Now in Mango we only need to upload for parts of the Shapefile we need the SHP, the SHX, the DBF and the PRJ. Once we have those four parts I’ll press open and Mango will begin the upload.
Once the upload is complete we just hit the Save key, and then Mango is going to ask us how we would like to style this data.
So before we go ahead and style it, let's just close down this dialogue, and let's take a look at what we've got. OK, so here we have a map of the whole of the USA, and it has all of the counties all colored in blue.
Now that's not really what we're looking for. Remember our original map had each of the counties colored based on the number of sales, population, and household income - only for Texas.
So to do that in Mango, let's go back into the layer and open up the settings again, and we're going to choose a quantity map because we want to show each of the counties based on the number of sales.
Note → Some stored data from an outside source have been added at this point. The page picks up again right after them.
-- ==== Sys2Proof/Machine/Hull.lean ====
section
/-! DEFINITION. The Hull: lines, sets and tags (R267 to R269), serving requests (R270 to R276), use counts and recency
(R282, R283), victims (R284), the thrash guard (R291), dead lines (R293 to R297), and agent accesses (R275). -/

namespace Sys2Proof.Machine

/-- Slice and set of a device line, as 128 * slice + set (R267). -/
def setOf (line : Nat) : Nat := 128 * (line % 160) + (line / 160) % 128

/-- Tag of a device line (R267). -/
def tagOf (line : Nat) : Nat := line / 20480

/-- The line of a tag in a set. -/
def lineOf (set tag : Nat) : Nat := 20480 * tag + 160 * (set % 128) + set / 128

/-- A set after cold start: every way invalid; AGE w in way w (log entry 7). -/
def freshSet : List Way := (List.range 16).map (fun i => { age := i })

/-- The ways of a set. -/
def State.set (s : State) (k : Nat) : List Way := agetD s.hull.sets k freshSet

/-- Stores the ways of a set. -/
def State.putSet (s : State) (k : Nat) (l : List Way) : State := { s with hull := { s.hull with sets := aput s.hull.sets k l } }

/-- A way that holds a line or is filling (R269). A pinned line stays though no sector of it is valid (R290). -/
def Way.used (w : Way) : Bool := w.valid != 0 || w.filling || w.cls == 3

/-- The way that holds a line. -/
def State.wayOf (s : State) (line : Nat) : Option Nat :=
  (s.set (setOf line)).findIdx? (fun w => w.used && !w.off && w.tag == tagOf line)

/-- The tag entry of a resident line. -/
def State.lineWay (s : State) (line : Nat) : Option Way :=
  (s.wayOf line).bind (fun i => (s.set (setOf line))[i]?)

/-- Updates the tag entry of a resident line. -/
def State.updLine (s : State) (line : Nat) (f : Way → Way) : State :=
  match s.wayOf line with
  | some i => s.putSet (setOf line) (updAt (s.set (setOf line)) i f)
  | none => s

/-- Touching a way (R283): its AGE becomes 0, those below it rise. -/
def touch (l : List Way) (i : Nat) : List Way :=
  let x := ((l[i]?).getD {}).age
  l.mapIdx (fun j w => if j = i then { w with age := 0 } else if w.age < x then { w with age := w.age + 1 } else w)

/-- Demoting a way (R283): its AGE becomes 15, those above it fall. -/
def demote (l : List Way) (i : Nat) : List Way :=
  let x := ((l[i]?).getD {}).age
  l.mapIdx (fun j w => if j = i then { w with age := 15 } else if x < w.age then { w with age := w.age - 1 } else w)

/-- A way emptied: no line, AGE kept. -/
def Way.cleared (w : Way) : Way := { age := w.age, off := w.off }

/-- Writes the dirty sectors of a way back to the Frustum (R284, R275) and forgets nothing else. -/
def State.writeBackSectors (s : State) (line : Nat) (sectors : BitVec 16) : State :=
  (bitsOf sectors).foldl (fun s i =>
    s.toSink { sector := 16 * line + i, mask := fullMask, data := s.hull.data.sector (16 * line + i) }) s

/-- Enters an evicted dead line in its slice's record, dropping the oldest when it is full (R296). -/
def State.recordDead (s : State) (line tenant : Nat) : State :=
  let slice := line % 160
  let l := agetD s.hull.dead slice []
  let (s, l) := match l with
    | [] => (s, l)
    | e :: t => if 512 ≤ l.length then (s.count e.2 Reg.hullDeadCounts 31 16 1, t) else (s, l)
  { s with hull := { s.hull with dead := aput s.hull.dead slice (l ++ [(line, tenant)]) } }

/-- Removes a line from its slice's dead record (R296). -/
def State.unrecord (s : State) (line : Nat) : State :=
  let slice := line % 160
  { s with hull := { s.hull with dead := aput s.hull.dead slice ((agetD s.hull.dead slice []).filter (·.1 != line)) } }

/-- Whether a line is in the dead record. -/
def State.inDeadRecord (s : State) (line : Nat) : Bool := (agetD s.hull.dead (line % 160) []).any (·.1 == line)

/-- Evicts the line of a way (R284): dirty sectors of a live line go to the sink; a dead line enters the record. -/
def State.evict (s : State) (set i : Nat) : State :=
  match (s.set set)[i]? with
  | none => s
  | some w =>
    if w.valid = 0 then s
    else
      let line := lineOf set w.tag
      let s := if w.dead then s.recordDead line w.tenant else s.writeBackSectors line w.dirty
      let s := { s with hull := { s.hull with data := s.hull.data.erase (2048 * line) 2048 } }
      s.putSet set (updAt (s.set set) i Way.cleared)

/-- The quota W of a tenant (R285). -/
def State.quota (s : State) (j : Nat) : Nat := s.regF 0 (Reg.hullQuota j) 4 0

/-- The victim of R284 for tenant `t`; `pinning` lifts the quota restriction (R287). -/
def victim (l : List Way) (t quota : Nat) (pinning : Bool) : Option Nat :=
  let idx := (List.range l.length).filter (fun i =>
    match l[i]? with | some w => !w.off && w.cls != 3 && !w.filling | none => false)
  let own := (l.filter (fun w => w.tenant == t && (w.valid != 0 || w.filling))).length
  let way (i : Nat) : Way := (l[i]?).getD {}
  let cand := if !pinning && quota ≤ own then idx.filter (fun i => (way i).tenant == t) else idx
  match cand.find? (fun i => (way i).valid == 0) with
  | some i => some i
  | none =>
    let oldest (r : List Nat) : Option Nat :=
      r.foldl (fun b i => match b with | none => some i | some k => if (way k).age < (way i).age then some i else b) none
    let r1 := cand.filter (fun i => (way i).dead)
    let r2 := cand.filter (fun i => (way i).cls == 1 && (way i).use == 0)
    let r3 := cand.filter (fun i => (way i).use == 0)
    if !r1.isEmpty then oldest r1 else if !r2.isEmpty then oldest r2 else if !r3.isEmpty then oldest r3 else oldest cand

/-- Whether the sink has room for the victim's dirty sectors (R306). -/
def State.victimRoom (s : State) (set i : Nat) : Bool :=
  match (s.set set)[i]? with
  | none => false
  | some w =>
    let line := lineOf set w.tag
    w.valid == 0 || w.dead || (s.pc (engineOf (16 * line))).roomFor ((bitsOf w.dirty).map (16 * line + ·))

/-- Fill trackers of an engine in use (R279). -/
def State.trackers (s : State) (k : Nat) : Nat := (s.hull.fills.filter (fun f => engineOf (16 * f.line) == k)).length

/-- Whether accepted requests wait on a line (R271, R274). -/
def State.lineWaits (s : State) (line : Nat) : Bool :=
  s.reqs.any (fun q => q.line == line && q.stage == .accepted && !q.bypass)

/-- The ways of a set as a victim is chosen for a request: a line of a lock instruction's other requests, which are served together
with it, keeps its way (R273; log entry 113). -/
def State.waysFor (s : State) (k : Nat) (r : LineReq) : List Way :=
  if r.kind == .acq || r.kind == .rel then
    (s.set k).map (fun w =>
      if w.used && s.reqs.any (fun q => q.token == r.token && q.stage == .accepted && q.line == lineOf k w.tag) then
        { w with filling := true }
      else w)
  else s.set k

/-- Whether a victim's line has accepted requests still to serve: they are answered first, and the victim is claimed after them
(R299). -/
def State.victimWaits (s : State) (set i : Nat) : Bool :=
  match (s.set set)[i]? with
  | none => false
  | some w => w.valid != 0 && s.lineWaits (lineOf set w.tag)

/-- A free tracker for request `id` (R270, R279): the recorded misses of the engine come first. -/
def State.trackerFree (s : State) (line id : Nat) : Bool :=
  let k := engineOf (16 * line)
  let ahead := (s.hull.busy.takeWhile (· != id)).filter (fun r =>
    s.reqs.any (fun q => q.id == r && engineOf (16 * q.line) == k))
  decide (s.trackers k + ahead.length < 32)

/-- Updates a line request. -/
def State.updReq (s : State) (id : Nat) (f : LineReq → LineReq) : State :=
  { s with reqs := s.reqs.map (fun r => if r.id = id then f r else r) }

/-- The line request of a number. -/
def State.req? (s : State) (id : Nat) : Option LineReq := s.reqs.find? (fun r => r.id == id)

/-- The sectors a request needs valid before it is served (R271, R272): a read or atomic all it names, a store those it
enables in part. -/
def LineReq.needs (r : LineReq) : BitVec 16 :=
  match r.kind with
  | .store | .tmStore =>
    BitVec.ofNat 16 ((List.range 16).foldl (fun x i =>
      let n := (((r.bytes.map (·.1)).filter (fun o => o / 128 == i)).dedup).length
      x + (if n != 0 && n != 128 then 2 ^ i else 0)) 0)
  | .hint => 0
  | _ => r.sectors

/-- Whether a request is a read of the thrash guard's rate: loads, TM.LD and atomics (R291). -/
def LineReq.isRead (r : LineReq) : Bool :=
  match r.kind with
  | .store | .tmStore | .hint => false
  | _ => true

/-- Whether a request carries hints that may change class, use count and dead bit: not ACQ and REL (R120). -/
def LineReq.hinted (r : LineReq) : Bool :=
  match r.kind with
  | .acq | .rel => false
  | _ => true

/-- The guard of a tenant. -/
def State.guard (s : State) (j : Nat) : Guard := agetD s.hull.guards j {}

/-- Updates the guard of a tenant. -/
def State.updGuard (s : State) (j : Nat) (f : Guard → Guard) : State :=
  { s with hull := { s.hull with guards := aput s.hull.guards j (f (s.guard j)) } }

/-- Whether a miss of this request bypasses allocation (R291). -/
def State.bypasses (s : State) (r : LineReq) : Bool :=
  (s.guard r.vf).engaged && r.cls == 1 &&
  (match r.kind with | .load | .tmLoad | .store | .tmStore => true | _ => false)

/-- Class and recency of an accepted request on its resident line (R283). -/
def State.classify (s : State) (r : LineReq) : State :=
  match s.wayOf r.line with
  | none => s
  | some i =>
    let l := s.set (setOf r.line)
    match l[i]? with
    | none => s
    | some w =>
      if w.cls = 3 then s
      else
        let l := if r.hinted then updAt l i (fun w => { w with cls := r.cls }) else l
        let keepStore := r.cls == 2 && (match r.kind with | .store | .tmStore => true | _ => false)
        s.putSet (setOf r.line) (if keepStore then demote l i else touch l i)
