-- ==== Sys2Proof/Machine/Opc.lean ====
section
/-! DEFINITION. The operand cache: tile descriptors (R222 to R226), OLD and OST at the vector port (R228 to R232), and aged
bank requests (R221). -/

namespace Sys2Proof.Machine

/-- An element of `e` bits at a bit address; none when its word is uncorrectable. -/
def Ram.bitsAt (m : Ram) (bit e : Nat) : Option Nat := (m.decode (bit / 128)).map (fun d => (d.toNat >>> (bit % 128)) % 2 ^ e)

/-- Writes elements (bit address, width, value) in order, word by word: a word whose every bit is written is formed afresh,
any other merges under R324. -/
def Ram.putBits (m : Ram) (l : List (Nat × Nat × Nat)) : Ram :=
  let words := distinct (l.map (fun x => x.1 / 128))
  words.foldl (fun m w =>
    let r := (l.filter (fun x => x.1 / 128 == w)).foldl (fun (p : Nat × Nat) x =>
      let k := (2 ^ x.2.1 - 1) <<< (x.1 % 128)
      (p.1 ||| k, (p.2 - (p.2 &&& k)) ||| ((x.2.2 % 2 ^ x.2.1) <<< (x.1 % 128)))) (0, 0)
    if r.1 = 2 ^ 128 - 1 then m.setWord w (BitVec.ofNat 128 r.2) 0
    else match m.decode w with
      | none => m.poison w
      | some d => m.setWord w (BitVec.ofNat 128 ((d.toNat - (d.toNat &&& r.1)) ||| r.2)) 0) m

/-- The OPC of a block; empty when the block is gone. -/
def State.opc (s : State) (f b : Nat) : Ram := ((s.block? f b).map (·.opc)).getD {}

/-- The granules of a block. -/
def State.granules (s : State) (f b : Nat) : Nat := ((s.block? f b).map (·.granules)).getD 0

/-- The descriptor registers of descriptor `d` of a group. -/
def Group.desc (g : Group) (d : Nat) : List Word := (List.range 4).map (fun k => tget g.u (4 * d + k))

/-- The uniform registers of a descriptor, as an operand for R104. -/
def descOp (d n : Nat) : Reg? := { uniform := true, rlx := false, n := n * d, span := n }

/-- Fields of word 1 of OLD, OST and RED.R (R228, R245). -/
def Ins.od (i : Ins) : Nat := field i.w1 63 60
def Ins.rowoff (i : Ins) : Nat := field i.w1 59 47
def Ins.coloff (i : Ins) : Nat := field i.w1 46 34

/-- Registers per lane of OLD and OST (R228). -/
def Ins.cnt (i : Ins) : Nat := 2 ^ field i.w1 33 32

/-- Checks OLD or OST and queues it at the port (R228 to R232). -/
def runVector (f slot : Nat) (store : Bool) (s : State) (g : Group) (i : Ins) : Issue :=
  let a : Reg? := operand i i.ua i.a 1
  let b : Reg? := operand i i.ub i.b 1
  let d : Reg? := { uniform := false, rlx := false, n := i.d, span := i.cnt }
  let own := i.type == 0 && i.mod == 0 && i.c == 0 && !i.ud && field i.w0 4 0 == 0 && decide (field i.w1 33 32 ≤ 2) &&
    field i.w1 31 0 == 0 && a.legal && b.legal
  let top := s.topReg g
  let q := Desc.of (g.desc i.od)
  if !own || (q.esize == 4 && (i.cnt == 1 || i.d % 2 == 1)) then .fault 4 g.live 0
  else if !(a.inRange top && b.inRange top && d.inRange top) then .fault 5 g.live 0
  else
    let lanes := g.lanes i
    if lanes = 0 then .done s (g.next i)
    else if q.malformed none then .fault 10 lanes 0
    else
      let row (l : Nat) : Nat := readOp s f g a l + i.rowoff
      let col (l : Nat) : Nat := readOp s f g b l + i.coloff
      let n := elemsOf i.cnt q.bits
      let bad := maskOf (fun l => lanes.getLsbD l && !(q.holds (row l) (col l + n - 1)))
      if bad != 0 then .fault 11 bad 0
      else if !q.fits (s.granules f g.block) then .fault 11 lanes 0
      else if 8 ≤ (s.facet f).port.length then .hold
      else
        let (s, token) := s.fresh
        let data := if store then (List.range i.cnt).foldl (fun (t : Cells 32) k =>
            (List.range 32).foldl (fun t l => tset t (32 * (i.d + k) + l) (readReg s f g d k l)) t) [] else []
        let op : PortOp :=
          { slot := slot, block := g.block, store := store, desc := g.desc i.od, lanes := lanes
            rows := (List.range 32).map row, cols := (List.range 32).map col, reg := i.d, regs := i.cnt, data := data, token := token }
        let g := if store then g
          else { g with writes := { token := token, vregs := d.vregs, uregs := [], traps := true, lanes := lanes } :: g.writes }
        .done (s.updFacet f (fun x => { x with port := x.port ++ [op] })) (g.next i)

/-- Source registers of OLD and OST. -/
def vectorSources (store : Bool) (i : Ins) : List Nat × List Nat :=
  regSets ([operand i i.ua i.a 1, operand i i.ub i.b 1, descOp i.od 4] ++
    (if store then [{ uniform := false, rlx := false, n := i.d, span := i.cnt }] else []))

/-- OLD (R228). -/
def execOld (f slot : Nat) (s : State) : Out :=
  .next (s.issue f slot (fun i => i.op == 0xC8 && i.fmt == 4) (vectorSources false)
    (fun i => regSets [{ uniform := false, rlx := false, n := i.d, span := i.cnt }]) false
    (fun s g i => runVector f slot false s g i))

/-- OST (R228). -/
def execOst (f slot : Nat) (s : State) : Out :=
  .next (s.issue f slot (fun i => i.op == 0xC9 && i.fmt == 4) (vectorSources true) (fun _ => ([], [])) false
    (fun s g i => runVector f slot true s g i))

/-- The elements an OST writes: ascending lanes, then ascending k, later ones winning (R229). -/
def PortOp.storeBits (o : PortOp) : List (Nat × Nat × Nat) :=
  let e := (Desc.of o.desc).bits
  (bitsOf o.lanes).flatMap (fun l =>
    let v := (List.range o.regs).foldl (fun x k => x + (tget o.data (32 * (o.reg + k) + l)).toNat <<< (32 * k)) 0
    (o.laneBits l).mapIdx (fun k b => (b, e, v >>> (e * k))))

/-- An OLD's lane: its value, and the first poisoned word met. -/
def PortOp.loadLane (o : PortOp) (m : Ram) (l : Nat) : Nat × List Nat :=
  let e := (Desc.of o.desc).bits
  ((o.laneBits l).zipIdx).foldl (fun (p : Nat × List Nat) x =>
    match m.bitsAt x.1 e with
    | some v => (p.1 + v <<< (e * x.2), p.2)
    | none => (p.1, p.2 ++ [x.1 / 128])) (0, [])

/-- Serves an OLD (R229, R232): its destination, the poisoned words counted once each, and the deferred fault. -/
def State.serveOld (s : State) (f : Nat) (o : PortOp) (g : Group) : State :=
  let m := s.opc f o.block
  let res := (bitsOf o.lanes).map (fun l => (l, o.loadLane m l))
  let bad := res.filter (fun r => !r.2.2.isEmpty)
  let words := distinct (bad.flatMap (fun r => r.2.2))
  let s := (if words.isEmpty then s else s.drop g.vf 3 words.length).pathErr m o.words
  let trap := !bad.isEmpty && (s.reg g.vf Reg.execOptions).getLsbD 0
  let r : Reg? := { uniform := false, rlx := false, n := o.reg, span := o.regs }
  let p := res.foldl (fun (p : State × Group) x => writeOp p.1 f p.2 r x.1 (if trap then 0 else x.2.1)) (s, g)
  let g := { p.2 with writes := p.2.writes.filter (fun w => w.token != o.token) }
  let g := if trap then
      let first := ((bad.head?.bind (fun x => x.2.2.head?)).getD 0) * 16
      let d : Deferred := { vregs := r.vregs, code := 2, lanes := maskOf (fun k => bad.any (·.1 == k)), addr := first, opc := true }
      { g with deferred := g.deferred ++ [d] }
    else g
  p.1.setGroup f o.slot g

/-- Whether an earlier load of the group still owes a Ralelle register, or an earlier RED.R waits for the port (R230, R231). -/
def State.portWaits (s : State) (f : Nat) (o : PortOp) : Bool :=
  (match s.group? f o.slot with
   | some g => g.writes.any (fun w => decide (w.token < o.token) && w.vregs.any (1000 ≤ ·))
   | none => false) ||
  (s.facet f).rdu.any (fun r => r.scope == 2 && decide (r.order < o.token))

/-- Removes the aged requests of a client that has been served (R221). -/
def Facet.unage (x : Facet) (client : Nat) : Facet := { x with aged := x.aged.filter (fun a => a.1 != client) }

/-- VECTOR_PORT_SERVE (R230): the oldest queued instruction. One with Ralelle operands has made its access (log entry 107). -/
def execVectorPortServe (f : Nat) (s : State) : Out :=
  .next (match (s.facet f).port with
    | [] => s
    | o :: rest =>
      if !s.facetRuns f || s.portWaits f o then s
      else
        let s := s.updFacet f (fun x => { x.unage 4 with port := rest })
        if o.ralelle then s
        else if o.store then s.updBlock f o.block (fun b => { b with opc := b.opc.putBits o.storeBits })
        else match s.group? f o.slot with
          | some g => s.serveOld f o g
          | none => s)

end Sys2Proof.Machine
end

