-- ==== Sys2Proof/Machine/Core.lean ====
section
/-! DEFINITION. The interface the host runs. -/

def Sys2Proof.core : Host.Core :=
  { State := Sys2Proof.Machine.State, Fault := Sys2Proof.Machine.Fault, Refusal := Sys2Proof.Machine.Refusal,
    step := Sys2Proof.Machine.step, reset := Sys2Proof.Machine.State.reset }
end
So we're going to click on quantity, and then we're going to decide which column we'd like to base that quantity legend on. We're interested in sales.
We're going to have seven class breaks in the legend, and we're going to use a yellow to red color ramp.
I'm just going to change the outline to a darker color that will work better with that red color ramp, and then we go ahead and press Save.
Now as you can see with color-coded only the counties in Texas.
The reason only the counties in Texas have been color-coded is because all of the other counties has null values for their sales data - it's only the counties in Texas that contain any sales data, so that have been colored in on this map.
So as you've seen the process of downloading some map data, joining with your spreadsheet and then opening up in Mango in order to make quantity based maps, is an extremely simple process.
I recommend you to go ahead and try this yourself using QGIS and your own data so you can become familiar and comfortable with the process.